1.      He knew he wanted to found an excavation business when he was in the fifth grade.

2.      He not only succeeded, but his business has grown through some of the worst economic times of this generation.

Jon Ballmann is founder and owner of Ballmann Earthworks.

It was the mid-1990s. During career days at St. Vincent’s school in Dutzow, Mo., Jon handed in a remarkably specific “what I want to be when I grow up” paper to his fifth grade teacher.

“I wanted to be a grading and excavation contractor, a licensed surveyor, a civil engineer and make $40,000 per year when I graduated college,” Ballmann says.  

His parents weren’t in construction, but the family owned some rental property and had some older equipment for maintenance. An uncle worked for a basement-digging contractor.

“I was around equipment and figured if I could make this idea a reality, it is what I wanted to do. The equipment suckered me in.”

Ballmann was hired on as a general laborer with a carpenter in the summer of his high-school graduation. The contractor had a skid steer, and Ballmann showed some talent for handling the machine. He also got a taste for the sense of accomplishment working in construction, seeing substantial change in a day’s work.

In the fall he left for the University of Missouri’s engineering school half-way across the state, and in February of the following year (2001) he bought a used skid steer and started picking up odd jobs on the weekends for friends and family.

At school he was learning about civil engineering and on the weekends he studied the kind of attention to detail that wins customer loyalty (don’t miss the dog story that is still gaining him referrals).

Internships with Missouri Department of Transportation during college put him on a job building a new interstate extension.

After graduation, he bought a couple more skid steers.
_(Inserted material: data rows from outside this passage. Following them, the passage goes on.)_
-- ==== Sys2Proof/Machine/HubTypes.lean ====
section
/-!
DEFINITION. What every block of the device shares: the registers, the event log, the time counter, the host's memory as
the device sees it, and what leaves the device on its interfaces. Plain data.
-/

namespace Sys2Proof.Machine

/-- The time counter (R308): 48-bit seconds, nanoseconds 0–999,999,999, and a 40-bit fraction of a nanosecond. -/
structure Time where
  sec : Nat := 0
  ns : Nat := 0
  frac : Nat := 0
  deriving DecidableEq, Repr

/-- An event about to be raised: its code (block code in bits [15:8]), the instance of a block that has one EVT register
per unit, the fault channel and sash of its record, and the 32-bit slots of DETAIL (R416). -/
structure Ev where
  code : Nat
  inst : Nat := 0
  channel : Nat := 0
  sash : Nat := 0xFFFF
  detail : List Nat := []
  deriving DecidableEq, Repr

/-- A rate-limited event raised in the running second (R416): its first raise and how often it was raised. -/
structure RlWin where
  ev : Ev
  sec : Nat
  ns : Nat
  count : Nat
  deriving DecidableEq, Repr

/-- What a FIFO of a queue pair keeps beside its index in `QSC.FIFO_IDX`: the index the other side last published, and
the pending loss count (R133, R136). -/
structure Fifo where
  peer : Nat := 0
  loss : Nat := 0
  deriving DecidableEq, Repr

/-- A command taken from a queue pair whose completion is not yet posted (R370): its tag, opcode, the service's STATE
when it was taken and, once it has completed, status and result, with the LATCHED change of a function that its posting makes a
shadow write (R127). -/
structure CmdSlot where
  tag : Nat
  opcode : Nat
  svc : Nat
  fin : Option (Nat × List Byte)
  held : Option (Nat × Instr) := none
  deriving DecidableEq, Repr

/-- What the host finds behind BAR0 and BAR2 (R373, R399): nothing before cold step 4 ends; the GLB registers of R399
until step 6 ends; everything; or all ones with writes discarded, during a Shutter and a warm start. -/
inductive BarMode where
  | dead | early | live | frozen
  deriving DecidableEq, Repr

/-- The flags of a path's tokens beside last-of-work (R30): poison, and the path epoch of their sash. -/
structure PathFlags where
  poison : Bool := false
  epoch : Bool := false
  deriving DecidableEq, Repr

/-- What leaves the device on one of its interfaces, in the order it leaves. The model's own record of its outputs:
the device itself never reads it. -/
inductive OutMsg where
  /-- An MSI-X message: function (0 the PF, v VF v) and vector. -/
  | msix (fn vector : Nat)
  /-- What a read of a register returned to a function: the address of the first byte, and the bytes. -/
  | regRead (fn off : Nat) (val : Word)
  /-- Bytes that a BAR2 read returned. -/
  | memRead (off : Nat) (bytes : List Byte) (poison : Bool)
  /-- A management response: status and payload (R378). -/
  | mgmt (cmd status : Nat) (payload : List Byte)
  /-- A pin driven to a level. -/
  | pin (name : String) (level : Bool)
  /-- A voltage commanded over AVSBus, in mV. -/
  | avs (mv : Nat)
  /-- A flit sent on Jorras link `link`: its 256 bytes (Table 18.3). -/
  | flit (link : Nat) (bytes : List Byte)
  /-- A frame sent by Ethernet port `port`: what it carries, and its parameters. -/
  | frame (port : Nat) (kind : String) (args : List Nat)
  /-- One unit of work handed over a fabric path: destination unit reference, kind and parameters. It moves as 32-byte tokens; the last
  of them carries last-of-work, and all of them the two flags given (R30). -/
  | token (dst : Nat) (kind : String) (args : List Nat) (flags : PathFlags := {})
  deriving DecidableEq, Repr

/-- The state every block shares. -/
structure Hub where
  /-- Registers, values in force and live counters, keyed by function × 2^26 + BAR0 offset (assumption 3). An unlisted
  register holds its reset value. -/
  regs : List (Nat × Word) := []
  /-- The shadow layer of SH fields (R79), as whole registers. -/
  shadow : List (Nat × Word) := []
  /-- The registers as last published (R89). -/
  pub : List (Nat × Word) := []
  /-- High halves captured by low reads, keyed as `regs` (R90, R311). -/
  captured : List (Nat × Word) := []
  time : Time := {}
  /-- Ticks of TIME_REFCLK since the last cold start, which no step changes. -/
  ticks : Nat := 0
  /-- What the host's accesses reach. -/
  bar : BarMode := .dead
  /-- Rate-limited events of the running second (R416). -/
  rl : List RlWin := []
  /-- Vectors that have fired in this period (R93). -/
  msiFired : List (Nat × Nat) := []
  /-- Vectors to fire at the next boundary (R93). -/
  msiPend : List (Nat × Nat) := []
  /-- Records dropped since the last `LOG_LOST` record, per function's ring (R94). -/
  logDropped : List (Nat × Nat) := []
  /-- VFs 1 to `numVfs` are enabled (SR-IOV configuration, R364). -/
  numVfs : Nat := 0
  /-- Queue pair FIFOs, by number 2q + d (Table 7.6). -/
  fifos : List (Nat × Fifo) := []
  /-- Commands taken and not yet completed, oldest first, by queue pair (R370). -/
  cmds : List (Nat × List CmdSlot) := []
  /-- LATCHED changes whose completion has just been posted, on their way to the open set within one step (R127). -/
  posted : List (Nat × Instr) := []
  /-- Legs that a VF created and that have left its range: only the PF reaches them (R366). -/
  orphans : List Nat := []
  /-- Queue pairs that have signalled in this period, and those that signal at the next boundary (R369). -/
  qpFired : List Nat := []
  qpPend : List Nat := []
  /-- Host memory: what the host placed in its rings and what the device has written. -/
  hostMem : List Host.Cell := []
  /-- Doorbells kept while the core is frozen, the last value of each, by 2 × queue pair + (0 PROD, 1 CONS) (R373). -/
  heldDb : List (Nat × Nat) := []
  /-- The PCIe link has been lost since the last link up (R373). -/
  linkLost : Bool := false
  /-- The PCIe island is down (R24): no access of the host arrives, and what the device sends is discarded. -/
  pcieDown : Bool := false
  /-- Messages and bursts that the PCIe synchroniser has discarded (R24). -/
  pcieDiscards : Nat := 0
  /-- What has left the device. -/
  out : List OutMsg := []
  /-- How many free values have been taken (the model's own field; see `Config`). -/
  free : Nat := 0
  deriving DecidableEq, Repr

end Sys2Proof.Machine
end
By the time he was 24 years old, he was half a million dollars in debt and had a new track loader, dump truck and trailer. That purchase kept Ballmann Earthworks growing through the Great Recession. In 2012 he added a Cat 320 excavator, a D6N dozer and GPS grade control. (keep listening to this video to hear how the technology attracted customers)

In 22 years, the company has grown very deliberately into the $5 million-$8 million revenue range. And for a guy who traces his career choice back to machinery and marks milestones in terms of equipment purchases, now he spends a lot of time talking about how he keeps his people happy and productive.

His control of growth is largely about maintaining the quality of work for his commercial-construction customer base. And he believes that hinges on the quality of his employees. His caution around growth is motivated by keeping customer loyalty.

“If you grow too fast, you can load up on employees, but they’re not quality employees. We could lose a customer as fast as we gain one. If we lose a $1-million customer, that could be a crucial piece of our business gone in a split second.”

How does more than 20 years in the business stack up to his fifth grade dreams?

He laughs that ambitions could maybe have been bigger, but his dad sometimes runs for parts. Ballmann Earthworks has done business on the family farm of Mrs. Roehrig, his fifth grade teacher. A member of her family is an Earthworks employee.

“One goal was to have one of every kind of machine. We got there, and now we have more than one of the bread-and-butter machines,” Ballmann says. “Now that we have seven dozers, I don’t really have a desire for 14, so the push isn’t as strong.

“If we grow 5%-10% over the next five years, I’m completely happy. And if we have good guys, we’ll try to push forward just as we are.”

He admits that significant change in his ambition could be determined in the future by his young kids at home. If they stay interested, he’ll keep pushing.